Sir,

Famotidine is a competitive inhibitor of histamine H2-receptors. The primary clinically important pharmacological activity of famotidine is inhibition of gastric secrection. It is widely used due to its relatively limited side effect profile compared to other H2-antagonists. While transient and mild blurred vision has been reported, particularly with cimetidine,1 severe and permanent visual loss induced by H2-antagonists has not been reported.
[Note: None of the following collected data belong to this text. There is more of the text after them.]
-- ==== Sys2Proof/Machine/Memory.lean ====
section
/-!
DEFINITION. The buffer address space (20_memory.md rules R40, R41): one byte per address, held as the list of the
cells whose byte is not the one an unlisted address reads as, in strictly rising order of address.
-/
namespace Sys2Proof.Machine

/-- The bytes of the host's memory (rule R40). -/
abbrev Memory := List Host.Cell

/-- What an address reads as that nothing has written (assumption log entry 4). -/
def blankByte : Byte := 0

/-- The byte at an address. -/
def Memory.read : Memory → Nat → Byte
  | [], _ => blankByte
  | (k, b) :: rest, a => if k = a then b else Memory.read rest a

/-- The `n` bytes at `a`, `a + 1`, …, in that order: the list `d[0..n-1]` of `MemRead` (rule R41). -/
def Memory.bytes (m : Memory) : Nat → Nat → List Byte
  | _, 0 => []
  | a, n + 1 => m.read a :: Memory.bytes m (a + 1) n

/-- Put a byte at an address (the host does so, rule R55; the block never does, rule R44). The canonical form is kept. -/
def Memory.write : Memory → Nat → Byte → Memory
  | [], a, b => if b = blankByte then [] else [(a, b)]
  | (k, v) :: rest, a, b =>
    if a < k then (if b = blankByte then (k, v) :: rest else (a, b) :: (k, v) :: rest)
    else if a = k then (if b = blankByte then rest else (a, b) :: rest)
    else (k, v) :: Memory.write rest a b

/-- The canonical form: addresses strictly rising, no cell that reads as an unlisted address does. -/
def Memory.wf : Memory → Bool
  | [] => true
  | (k, b) :: rest => b != blankByte && rest.all (fun c => decide (k < c.1)) && Memory.wf rest

/-- A range of addresses at which the platform has no memory (rule R49, U4). -/
structure Region where
  base : Nat
  size : Nat
deriving DecidableEq, Repr

/-- Whether some byte of `a .. a + n - 1` lies in the region. -/
def Region.meets (r : Region) (a n : Nat) : Bool :=
  decide (max r.base a < min (r.base + r.size) (a + n))

end Sys2Proof.Machine
end

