-- ==== Sys2Proof/Machine/Ops.lean ====
section
/-!
DEFINITION. The operations that the meanings share: answering a request, taking the fatal fault and leaving it by
reset (60_exceptions.md rule R182, 70_reset_and_hazards.md rule R200), the acceptance test (46_dispatcher.md rule
R164), the buffer read port (20_memory.md rule R41), and the registers that every fold moves (10_state.md rule R26).
-/
namespace Sys2Proof.Machine

/-- What a step or an operation ends in. -/
abbrev Result := Host.Outcome State Fault Refusal

/-- Go on with the next state, if there is one. -/
def andThen (r : Result) (k : State → Result) : Result :=
  match r with
  | .next s => k s
  | .fault f => .fault f
  | .refused q => .refused q

/-- `respond(status, value)` (rule R62). -/
def State.respond (s : State) (st : Status) (v : Word) : State :=
  { s with responses := s.responses ++ [{ status := st, value := v }] }

/-- `raise Fault(code)` (rule R182): the taking of the one exception the block has. -/
def State.raiseFault (s : State) (st : Status) : State :=
  { s with fcode := st.code, mode := .faulted }.respond st 0

/-- Reset, the only way out of mode `Faulted` (rules R186, R200): every piece of the block's state goes to its reset
value. The parameters, the pin, the host's memory and what the host does next are not the block's; the responses, the
reads and the count of free values are a record of the run. -/
def State.takeReset (s : State) : State :=
  { State.resetOf s.cfg with
    hwcapIn := s.hwcapIn, mem := s.mem, unmapped := s.unmapped, events := s.events,
    responses := s.responses, reads := s.reads, freeCount := s.freeCount }

/-- The answer to a request whose `op` is reserved, in the order of the tests (rules R164, R184, R186, R188): in mode
`Faulted` it is `ENGINE_FAULTED`. -/
def State.rejectRequest (s : State) : State :=
  match s.mode with
  | .faulted => s.respond .engineFaulted 0
  | .uninitialized | .ready => s.respond .illegalCmd 0

/-- Tests (1) and (3) of rule R164, which `APPEND` and `HWAVAIL` undergo: go on only in mode `Ready`. -/
def whenReady (s : State) (k : Result) : Result :=
  match s.mode with
  | .faulted => .next (s.respond .engineFaulted 0)
  | .uninitialized => .next (s.raiseFault .notInitialized)
  | .ready => k

/-- A host write that fills a buffer (rule R55); the host's memory has no byte outside the address space (rule R40). A
write into a region that the platform does not back is stored as any other, and no operation can read it there (the spec
is silent; DESIGN CHOICE, assumption log entry 10). -/
def State.takeHostWrite (s : State) (a : Nat) (b : Byte) : Result :=
  if a < s.cfg.space then .next { s with mem := s.mem.write a b } else .fault .outsideAddressSpace

/-- Use the read port on the bytes `a .. a + n - 1`, in the accesses `l`: the address space must hold them (rule R40)
and the platform must back them (rule R49). -/
def withAccess (s : State) (a n : Nat) (l : List Access) (k : State → Result) : Result :=
  if a + n ≤ s.cfg.space then
    if s.mapped a n then k { s with reads := s.reads ++ l } else .refused .unreadableBuffer
  else .fault .outsideAddressSpace

/-- `MemRead(a, n)` (rule R41), one use of the read port; the bytes go to `k`. -/
def withRead (s : State) (a n : Nat) (k : List Byte → State → Result) : Result :=
  withAccess s a n [{ addr := a, width := n }] fun t => k (t.mem.bytes a n) t

/-- `PTR <- PTR + n ; REM <- REM - n`. A rule has `REM >= n` as its precondition; where that is broken the rule states
no value for `REM`, and it is free (assumption log entry 9). -/
def State.advance (s : State) (n : Nat) : State :=
  if n ≤ s.ctx.rem then { s with ctx := { s.ctx with ptr := s.ctx.ptr + n, rem := s.ctx.rem - n } }
  else { s with
    ctx := { s.ctx with ptr := s.ctx.ptr + n, rem := freeNat s.freeCount % s.cfg.space },
    freeCount := s.freeCount + 1 }

/-- An accumulator takes the value of a read of width `w` at `a`: `v` where the read is aligned (the precondition of
rules R122, R141), else a free value (assumption log entry 8). -/
def State.setAligned (s : State) (acc : AccSel) (a w : Nat) (v : Word) : State :=
  if a % w = 0 then s.setAcc acc v else s.freeAcc acc

/-- The builders exist only where `TABLE_SRC = BUILT` (rule R30). An operation that needs no more than that runs from the
port in every mode, though the block uses it only while `INIT` runs (DESIGN CHOICE, assumption log entry 5). -/
def withBuilder (s : State) (k : Result) : Result :=
  match s.cfg.tableSrc with
  | .built => k
  | .embedded => .refused .builderAbsent

/-- A table is written only before initialisation has completed (rules R31, R54, R56). -/
def withTableWrite (s : State) (k : Result) : Result :=
  withBuilder s (match s.mode with
    | .uninitialized => k
    | .ready | .faulted => .refused .tablesReadOnly)

/-- Datapath HW is absent, or not to be used (rules R140, R165): `HWCAP = 0` in mode `Ready`, the mode in which the flag
has a meaning (rule R22). -/
def State.hwUnitAbsent (s : State) : Bool :=
  match s.mode with
  | .ready => !s.hwcap
  | .uninitialized | .faulted => false

/-- With `HWCAP = 0` no rule of 45_hardware_engine.md is executed (rule R140; assumption log entry 23). -/
def withHwUnit (s : State) (k : Result) : Result := if s.hwUnitAbsent then .refused .hwUnitAbsent else k

end Sys2Proof.Machine
end

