-- ==== Sys2Proof/Machine/ValueTable.lean ====
section
/-!
DEFINITION. The Value Table Builder (43_value_table.md): `VT_ROW0`, `VT_ROWK`, `VT_BUILD`.
-/
namespace Sys2Proof.Machine

/-- `VT_ROW0` (rule R111): eight bit steps of every byte value. -/
def vtRow0 (vt : Table 16) : Table 16 := setRow vt 0 fun n => bitSteps 8 (zext n)

/-- `VT_ROWK(k)` (rule R112): `VT[k][n] <- VT[0][p & 0xFF] ^ (p >> 8)` with `p = VT[k-1][n]`. -/
def vtRowk (vt : Table 16) (k : Nat) : Table 16 :=
  setRow vt k fun n =>
    let p := entry vt (k - 1) n
    entry vt 0 (byteOf p 0) ^^^ (p >>> 8)

/-- The rows `k`, `k + 1`, …, `n` of them, in ascending order (rule R114). -/
def vtRows (vt : Table 16) : Nat → Nat → Table 16
  | 0, _ => vt
  | n + 1, k => vtRows (vtRowk vt k) n (k + 1)

/-- `VT_BUILD` (rule R114): row 0, then the rows 1 to 15. -/
def vtBuild (vt : Table 16) : Table 16 := vtRows (vtRow0 vt) 15 1

/-- `VT_ROW0` (rule R111). -/
def execVtRow0 (s : State) : Result := withTableWrite s (.next { s with vt := vtRow0 s.vt })

/-- `VT_ROWK` (rule R112) of the latched row number. The rule lets row `k` be computed only after row `k - 1` is complete;
run alone where it is not, the operation takes what rows `k - 1` and 0 hold (DESIGN CHOICE, assumption log entry 25). -/
def execVtRowk (s : State) : Result :=
  withTableWrite s (.next { s with vt := vtRowk s.vt s.port.rowIndex })

/-- `VT_BUILD` (rule R114). -/
def execVtBuild (s : State) : Result := withTableWrite s (.next { s with vt := vtBuild s.vt })

end Sys2Proof.Machine
end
We describe the first case report of severe retinopathy as an adverse effect of famotidine.

Case report

A 57-year-old man was referred to our clinic with the complaint of sudden visual loss in both eyes after taking two doses of famotidine (20 mg/tab bid). He had no relevant underlying diseases, or family history of hereditary ocular diseases. He was not taking any other medications, and had no history of smoking. Regular health examination performed 1 month ago showed visual acuity of 20/15 in both eyes. He had suffered from a gastric ulcer for more than 1 year and had taken lansoprazole for about 6 months. No ocular side effect was noted using lansoprazole. Five days prior to visiting our clinic, his internist changed the prescription from lansoprazole to famotidine (20 mg/tab bid). After taking two doses of famotidine, he noticed sudden onset of blurred vision and darkening in both eyes. No photopsias was noted. He stopped taking famotidine, but no recovery in his vision occurred.

On visiting our clinic, best-corrected visual acuity was 20/200 in the right eye and 20/40 in the left eye. Automatic static perimetry showed severe generalized depression in both eyes (Figure 1). Slit-lamp examination was normal in both eyes. Indirect ophthalmoscopy and fluorescein angiography revealed no abnormalities (Figure 2). Electroretinogram demonstrated severely depressed response in both eyes (Figure 3a). Electrooculogram showed decreased Arden ratio (Figure 3b), and visual-evoked potential testing revealed poor waveform (Figure 3c). Severe retinopathy due to famotidine was impressed. Although cancer-associated retinopathy was not likely, computerized tomography of the chest was arranged and revealed negative findings. Visual function had not improved 6 months after the cessation of famotidine.

Figure 1
figure 1

Automatic static perimetry showed severe generalized depression in both eyes. (60 degree Quantify Missed Points exam, DICON, Division of Vismed, Inc.)

Figure 2
figure 2

Indirect ophthalmoscopy and fluorescein angiography revealed no abnormalities.

Figure 3
figure 3

(a) Electroretinogram demonstrated severely depressed response in both eyes. (b) Electrooculogram showed decreased Arden ratio. (c) Visual-evoked potential testing revealed poor waveform.

Comment

H2-receptors are widely distributed throughout mammalian tissues and organ systems. They are also present on human ocular surfaces and retinal vessels.2, 3 Abelson and Udell2 suggested a vasodilatory effect through the H2-receptor, which can be blocked by cimetidine. Antihistamine has been reported to reduce blood–retinal barrier permeability in diabetes.3, 4 Thus, use of an H2-histamine antagonist might affect the blood flow of retinal vessels and perhaps result in side effects of transient headache or blurred vision.

In this case, the patient had taken lansoprazole for about 6 months without ocular side effects. The sudden loss of vision occurred after taking two doses of famotidine and he denied any recent dietary changes or special events around that time. These circumstances suggest that the retinopathy resulted from famotidine use. However, it is unlikely that the retinopathy was caused by change in vascular permeability or decrease in blood flow, because the fluorescein angiography was normal. Instead, the findings in ERG, EOG, and VEP suggest that the retinopathy derived from direct toxic effects to the photoreceptors-RPE (retinal pigment epithelium) complex. It is not clear whether this adverse effect occurred through histamine H2 receptors or not.

The results of several cohort studies do not suggest a major increased risk for eye disorders associated with use of antiulcer drugs, including famotidine.5, 6, 7, 8 However, those studies might fail to demonstrate exceedingly rare complications and therefore do not guarantee ocular safety. Although the exact mechanism in this patient remains unclear, we would like to remind physicians of the potential for this rare complication of famotidine.